基本情報処理技術者試験は、IPA(情報処理推進機構)が運営する試験です。この資格をもつことで、ITを活用した製品やサービス、システムを作るうえでの基礎知識や技能を示せます。出題は「科目A」と「科目B」に分かれ、前者はマークシート方式、後者は長文読解式です。

科目Aではネットワークやセキュリティ、財務、マーケティングまで幅広く出題され、科目Bではデータの構造やアルゴリズムの細かい部分の解答も求められます。この試験を受けるシステムエンジニアやプログラマーは多く、データサイエンティストにも役立ちます。

参考:基本情報処理技術者試験 | 独立行政法人 情報処理推進機構

データサイエンティスト検定・リテラシーレベル

データサイエンティスト協会が運営する検定で、データサイエンス力やデータエンジニアリング力、ビジネス力などを問われます。検定では「見習いレベル」「独り立ちレベル」「棟梁レベル」「業界を代表するレベル」の4つに分けられており、レベルが上がるにつれて難易度が上昇します。

レベル1の「見習いレベル」でも、プロジェクトにアサインされ、課題解決できる基礎知識が身につきます。

レベル2の「独り立ちレベル」では、プロジェクト全体を俯瞰し、マネジメントできるスキルを習得可能。データサイエンティストを学びたいビジネスパーソンや学生が多いです。

参考:データサイエンティスト検定™ リテラシーレベル | 一般財団法人 データサイエンティスト協会

統計検定・データサイエンス基礎

統計検定・データサイエンス基礎は、統計質保証推進協会が運営する検定です。データサイエンスに必要な「統計思考力」と「活用力」を評価するための検定で、データ分析の基礎やデータマネジメント、記述統計的手法、クロス集計分析など幅広い知識・スキルレベルを測ります。

Excelを用いた出題方式が特徴です。Excelでの処理結果をもとに、選択式の問題や数値・テキストの入力で回答を行います。合格のためには、「数学Iのデータ分析」「数学Bの統計的な推測」「数学Cの数学的な表現の工夫」など、高校で学ぶ数学的な知識も必要です。

参考:統計検定 データサイエンス基礎(DS基礎) | 一般財団法人 統計質保証推進協会

G検定

G検定は、日本ディープラーニング協会が運営する「ジェネラリスト向け」の検定です。データサイエンティストをはじめ、ディープラーニングやAI、機械学習を用いる業務の従事者、これから目指す人向けに設計されています。
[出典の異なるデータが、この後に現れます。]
-- ==== Sys2Proof/Proofs/CommandObjects.lean ====
section
/-! SUPPORT. The command objects of the dictionary: the row, the fields and the action of each. -/

namespace Sys2Proof.Machine

set_option Elab.async false

/-! Fields of a value, one behind another. -/

theorem fieldAt_skip {k off : Nat} (h : k ≤ off) (n x : Nat) (b : Bytes) : fieldAt off n (toLE k x ++ b) = fieldAt (off - k) n b := by
  rw [fieldAt_append_right (by rwa [length_toLE]), length_toLE]

theorem drop_skip {k off : Nat} (h : k ≤ off) (x : Nat) (b : Bytes) : (toLE k x ++ b).drop off = b.drop (off - k) := by
  rw [List.drop_append, List.drop_eq_nil_of_le (by rwa [length_toLE]), length_toLE, List.nil_append]

theorem fieldAt_toLE_last {n x : Nat} (hx : x < 2 ^ (8 * n)) : fieldAt 0 n (toLE n x) = x := by
  simpa using fieldAt_toLE_append hx []

theorem toNat_lt_byte (b : Bool) : b.toNat < 2 ^ (8 * 1) := by
  cases b <;> decide

theorem leNat_flag (b : Bool) : (leNat (toLE 1 b.toNat) == 1) = b := by
  cases b <;> rfl

section
variable {s : State} {f : FuncId} {src : Source}

/-! The rows of the command objects. -/

theorem row_mapEntry : objRow (objKey 0x1840 2) = some ⟨0x1840, 2, 2, 17, 25, 0, 3, 0, 0, 0, 0⟩ := by decide +kernel
theorem row_programChunk : objRow (objKey 0x1840 3) = some ⟨0x1840, 3, 3, 17, 9, 4000, 3, 0, 0, 0, 0⟩ := by decide +kernel
theorem row_freeze (p : PortId) : objRow (objKey 0x3020 (p.val + 1)) = some ⟨0x3020, 1, 4, 17, 5, 0, 3, 0, 0, 0, 0⟩ := by
  revert p
  decide +kernel
theorem row_fwStage : objRow (objKey 0x0210 1) = some ⟨0x0210, 1, 1, 17, 2, 0, 3, 0, 0, 0, 0⟩ := by decide +kernel
theorem row_fwChunk : objRow (objKey 0x0210 2) = some ⟨0x0210, 2, 2, 17, 7, 4000, 3, 0, 0, 0, 0⟩ := by decide +kernel
theorem row_selfTest : objRow (objKey 0x3C11 1) = some ⟨0x3C11, 1, 1, 17, 2, 0, 3, 0, 0, 0, 0⟩ := by decide +kernel
theorem row_trainReset : objRow (objKey 0x1012 3) = some ⟨0x1012, 3, 3, 1, 1, 0, 3, 0, 0, 1, 0⟩ := by decide +kernel
theorem row_stepReset : objRow (objKey 0x0202 2) = some ⟨0x0202, 2, 2, 1, 1, 0, 3, 0, 0, 1, 0⟩ := by decide +kernel
theorem row_traceRearm : objRow (objKey 0x3C20 4) = some ⟨0x3C20, 4, 4, 1, 1, 0, 3, 0, 0, 1, 0⟩ := by decide +kernel
theorem row_availReset : objRow (objKey 0x3C30 2) = some ⟨0x3C30, 2, 2, 1, 1, 0, 3, 0, 0, 1, 0⟩ := by decide +kernel
theorem row_alertClear : objRow (objKey 0x3821 2) = some ⟨0x3821, 2, 2, 7, 2, 0, 3, 0, 0, 0, 0⟩ := by decide +kernel
theorem row_measureExtend : objRow (objKey 0x0120 4) = some ⟨0x0120, 4, 4, 16, 0, 32, 3, 0, 0, 0, 0⟩ := by decide +kernel
theorem row_attestNonce : objRow (objKey 0x0120 1) = some ⟨0x0120, 1, 1, 16, 0, 32, 3, 0, 0, 0, 0⟩ := by decide +kernel
theorem row_plynKey (slot : Fin 8) : objRow (objKey 0x2E10 (slot.val + 1)) = some ⟨0x2E10, 1, 8, 17, 5, 32, 3, 1, 0, 0, 0⟩ := by
  revert slot
  decide +kernel

/-- A command object of chapter 20 (R568): a record, journaled as a write, neither staged nor of the kind that waits for a standstill. -/
theorem State.windowActs_plain (h : s.windowServes f src) {i : Instr} {index sub type : Nat} {v : Bytes} {action : State → Nat × State}
    {r : ObjRow} {p : Bool} (hrow : objRow (objKey index sub) = some r)
    (hexec : exec i s = .next (s.objWrite (.window f) index sub type v))
    (hform : (decide (index < 2 ^ 16) && decide (sub < 2 ^ 8) && decide (type < 2 ^ 8) && r.access == 3 && !bitAt r.marks 1 &&
      bitAt r.marks 0 == p && writeKind (objKey index sub) == 3) = true)
    (hv : v.length ≤ 4096)
    (hcmd : ∀ t : State, t.objCommand (s.windowWrite f src index sub v) r t.time.ts = (some (action t).1, (action t).2)) :
    s.windowActs f src i index sub type v 3 p action := by
  simp only [Bool.and_eq_true, decide_eq_true_eq, beq_iff_eq, Bool.not_eq_true'] at hform
  obtain ⟨⟨⟨⟨⟨⟨hi, hs⟩, ht⟩, hacc⟩, hstaged⟩, hp⟩, hkind⟩ := hform
  exact State.windowActs_of_row h hexec hi hs ht hv hrow (by rw [hacc]; decide) hstaged hp hkind hcmd

/-- A flag object acts when it is written 1. -/
theorem whenTrue_flag (on : Bool) (t u : State) : whenTrue (toLE 1 on.toNat) t u = (0, if on then u else t) := by
  rw [whenTrue, leNat_flag]
  rfl

/-! The actions, by the object. -/

theorem State.objCommand_mapEntry (t : State) (w : DictWrite) (ts : Nat) (hk : w.key = objKey 0x1840 2) :
    t.objCommand w ⟨0x1840, 2, 2, 17, 25, 0, 3, 0, 0, 0, 0⟩ ts = (some 0, t.shadowEntry (fieldAt 0 2 w.value) (fieldAt 2 1 w.value)
      (fieldAt 3 1 w.value) (fieldAt 4 8 w.value) (fieldAt 12 8 w.value) (fieldAt 20 4 w.value) (fieldAt 24 1 w.value == 1)) := by
  unfold State.objCommand
  rw [hk]
  rfl

theorem State.objCommand_programChunk (t : State) (w : DictWrite) (ts : Nat) (hk : w.key = objKey 0x1840 3) :
    t.objCommand w ⟨0x1840, 3, 3, 17, 9, 4000, 3, 0, 0, 0, 0⟩ ts =
      (some (t.shadowChunk (fieldAt 0 2 w.value) (fieldAt 2 4 w.value) (fieldAt 6 1 w.value == 1) (w.value.drop 9)).1,
        (t.shadowChunk (fieldAt 0 2 w.value) (fieldAt 2 4 w.value) (fieldAt 6 1 w.value == 1) (w.value.drop 9)).2) := by
  unfold State.objCommand
  rw [hk]
  rfl

theorem State.objCommand_freeze (t : State) (w : DictWrite) (ts : Nat) (p : PortId) (hk : w.key = objKey 0x3020 (p.val + 1)) :
    t.objCommand w ⟨0x3020, 1, 4, 17, 5, 0, 3, 0, 0, 0, 0⟩ ts =
      (some (t.freezeAction p (fieldAt 0 1 w.value) (fieldAt 1 4 w.value)).1, (t.freezeAction p (fieldAt 0 1 w.value) (fieldAt 1 4 w.value)).2) := by
  unfold State.objCommand
  rw [hk]
  fin_cases p <;> rfl

theorem State.objCommand_fwStage (t : State) (w : DictWrite) (ts : Nat) (hk : w.key = objKey 0x0210 1) :
    t.objCommand w ⟨0x0210, 1, 1, 17, 2, 0, 3, 0, 0, 0, 0⟩ ts =
      (fun x : Nat × State => (some x.1, x.2)) (match fieldAt 0 1 w.value with
        | 1 => t.fwBegin (fieldAt 1 1 w.value)
        | 2 => t.fwEnd (fieldAt 1 1 w.value)
        | _ => t.fwAbandon (fieldAt 1 1 w.value)) := by
  unfold State.objCommand
  rw [hk]
  rfl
ひと口に「ディープラーニング」といっても出題範囲は幅広いです。AIの歴史から基礎知識、最新事例や法律分野まで多岐にわたります。深層生成モデルや画像認識分野での応用、ロボティクスなど、ディープラーニングの手法についても問われます。

参考:G検定とは | 一般財団法人 日本ディープラーニング協会

まとめ|独学でデータサイエンティストになる事は可能か?

独学でもデータサイエンティストになることは可能です。しかしIT業界やデータ分析に関する知識がない場合、数学や統計学の基礎知識やビジネス的なスキルを磨く必要があります。

自身の知識やスキルレベルを示すためにも、資格の取得がおすすめです。業務でも十分に活かせる知識やスキルを身につけたうえ、万全の体制で、データサイエンティストへの就職や転職を検討しましょう。